> **Your task**
Write the records out once more, exactly as they appear below.

[Data extracts]

/-- PROCESSOR_GRANT_END of an access that passed plain. A word write to the head of order slot i with state POSTED posts a
FREE slot with the kind written, or raises SLOT_BUSY with the head address; a head of another state is not observed
(R27). With no order in hand the Intake begins to take the slot posted, if it waits and the slot is slot N, or if it is in
DISPATCH_WAIT and the kind is urgent. Its request free and no final write waiting, and none falling due from a mover that
goes on, the body fetch is requested and the slot is FETCHING; with its request in use or a final write waiting the slot
stays POSTED and the intake state stays (R29, R37, R38; log 35). A word read of the head of slot C_r with U above 0 consumes
it and the attention line is recomputed; elsewhere, or with U at 0, nothing is consumed (R43, R47). -/
def Obligations.HeadAccessesAreObserved : Prop :=
  (∀ (s : State) (x : CpuAccess) (i : Nat) (w : Word), s.port.grant = some (.processor .nothing) →
      s.passage.cpu = some x → x.status = .passing .plain → x.acc.op = .writeWord w → s.hasOrders = true →
      i < s.intake.slots.length → x.acc.at = s.slotAddr i →
      let v := (s.endGrant (.processor .nothing)).withPassage { s.passage with cpu := none, reply := some ⟨x.acc, none⟩ }
      (bits w 5 4 = 1 → (s.intake.slot i).state = .free → Leads .processorGrantEnd s
        (v.withIntake { s.intake with
          slots := s.intake.slots.set i { state := .posted, kind := some (w.extractLsb' 8 8), early := false } }))
      ∧ (bits w 5 4 = 1 → (s.intake.slot i).state ≠ .free → Leads .processorGrantEnd s
        (v.raiseFault ⟨.slotBusy, .noReason, .processor, .writeWord w, x.acc.at, 0⟩))
      ∧ (bits w 5 4 ≠ 1 → Leads .processorGrantEnd s v)
      ∧ (bits w 5 4 = 1 → (s.intake.slot i).state = .free → s.intake.inHand = none → ∃ t,
        exec .processorGrantEnd s = .next t
        ∧ (∀ urgent : Bool, (urgent = false ∧ s.intake.state = .waiting ∧ i = s.intake.next
            ∨ urgent = true ∧ s.intake.state = .dispatchWait ∧ i ≠ s.intake.next ∧ s.intake.next < s.intake.slots.length
              ∧ s.intake.urgentSlot = none ∧ (w.extractLsb' 8 8 = kindAbort ∨ w.extractLsb' 8 8 = kindEmitEnd)) →
          t.intake.inHand = some { slot := i, kind := w.extractLsb' 8 8, body := [], urgent := urgent, stage := .fetch }
          ∧ (s.port.intakeReq = none → s.intake.finalWrites = [] → s.moverFree = false →
            (t.intake.slot i).state = .fetching ∧ t.intake.state = .fetching ∧ t.port.intakeReq = some .fetch))
        ∧ (s.port.intakeReq ≠ none ∨ s.intake.finalWrites ≠ [] →
          (t.intake.slot i).state = .posted ∧ t.intake.state = s.intake.state)))
  ∧ (∀ (s : State) (x : CpuAccess), s.port.grant = some (.processor .nothing) → s.passage.cpu = some x →
      x.status = .passing .plain → x.acc.op = .readWord → s.hasReports = true →
      let v := s.freePort.withPassage
        { s.passage with cpu := none, reply := some ⟨x.acc, some (s.dramWord x.acc.at)⟩ }
      (s.reports.unconsumed ≠ [] → x.acc.at = s.reportAddr s.reports.consume → Leads .processorGrantEnd s
        (v.withReports { s.reports with
          consume := (s.reports.consume + 1) % s.reports.count
          unconsumed := s.reports.unconsumed.tail
          attention := s.reports.unconsumed.tail.any fun c => s.reports.mask.getLsbD (classBit c) }))
      ∧ (s.reports.unconsumed = [] ∨ x.acc.at ≠ s.reportAddr s.reports.consume → Leads .processorGrantEnd s v))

[/Data extracts]

> **Your solution**
/-- PROCESSOR_GRANT_END of an access that passed plain. A word write to the head of order slot i with state POSTED posts a
FREE slot with the kind written, or raises SLOT_BUSY with the head address; a head of another state is not observed
(R27). With no order in hand the Intake begins to take the slot posted, if it waits and the slot is slot N, or if it is in
DISPATCH_WAIT and the kind is urgent. Its request free and no final write waiting, and none falling due from a mover that
goes on, the body fetch is requested and the slot is FETCHING; with its request in use or a final write waiting the slot
stays POSTED and the intake state stays (R29, R37, R38; log 35). A word read of the head of slot C_r with U above 0 consumes
it and the attention line is recomputed; elsewhere, or with U at 0, nothing is consumed (R43, R47). -/
def Obligations.HeadAccessesAreObserved : Prop :=
  (∀ (s : State) (x : CpuAccess) (i : Nat) (w : Word), s.port.grant = some (.processor .nothing) →
      s.passage.cpu = some x → x.status = .passing .plain → x.acc.op = .writeWord w → s.hasOrders = true →
      i < s.intake.slots.length → x.acc.at = s.slotAddr i →
      let v := (s.endGrant (.processor .nothing)).withPassage { s.passage with cpu := none, reply := some ⟨x.acc, none⟩ }
      (bits w 5 4 = 1 → (s.intake.slot i).state = .free → Leads .processorGrantEnd s
        (v.withIntake { s.intake with
          slots := s.intake.slots.set i { state := .posted, kind := some (w.extractLsb' 8 8), early := false } }))
      ∧ (bits w 5 4 = 1 → (s.intake.slot i).state ≠ .free → Leads .processorGrantEnd s
        (v.raiseFault ⟨.slotBusy, .noReason, .processor, .writeWord w, x.acc.at, 0⟩))
      ∧ (bits w 5 4 ≠ 1 → Leads .processorGrantEnd s v)
      ∧ (bits w 5 4 = 1 → (s.intake.slot i).state = .free → s.intake.inHand = none → ∃ t,
        exec .processorGrantEnd s = .next t
        ∧ (∀ urgent : Bool, (urgent = false ∧ s.intake.state = .waiting ∧ i = s.intake.next
            ∨ urgent = true ∧ s.intake.state = .dispatchWait ∧ i ≠ s.intake.next ∧ s.intake.next < s.intake.slots.length
              ∧ s.intake.urgentSlot = none ∧ (w.extractLsb' 8 8 = kindAbort ∨ w.extractLsb' 8 8 = kindEmitEnd)) →
          t.intake.inHand = some { slot := i, kind := w.extractLsb' 8 8, body := [], urgent := urgent, stage := .fetch }
          ∧ (s.port.intakeReq = none → s.intake.finalWrites = [] → s.moverFree = false →
            (t.intake.slot i).state = .fetching ∧ t.intake.state = .fetching ∧ t.port.intakeReq = some .fetch))
        ∧ (s.port.intakeReq ≠ none ∨ s.intake.finalWrites ≠ [] →
          (t.intake.slot i).state = .posted ∧ t.intake.state = s.intake.state)))
  ∧ (∀ (s : State) (x : CpuAccess), s.port.grant = some (.processor .nothing) → s.passage.cpu = some x →
      x.status = .passing .plain → x.acc.op = .readWord → s.hasReports = true →
      let v := s.freePort.withPassage
        { s.passage with cpu := none, reply := some ⟨x.acc, some (s.dramWord x.acc.at)⟩ }
      (s.reports.unconsumed ≠ [] → x.acc.at = s.reportAddr s.reports.consume → Leads .processorGrantEnd s
        (v.withReports { s.reports with
          consume := (s.reports.consume + 1) % s.reports.count
          unconsumed := s.reports.unconsumed.tail
          attention := s.reports.unconsumed.tail.any fun c => s.reports.mask.getLsbD (classBit c) }))
      ∧ (s.reports.unconsumed = [] ∨ x.acc.at ≠ s.reportAddr s.reports.consume → Leads .processorGrantEnd s v))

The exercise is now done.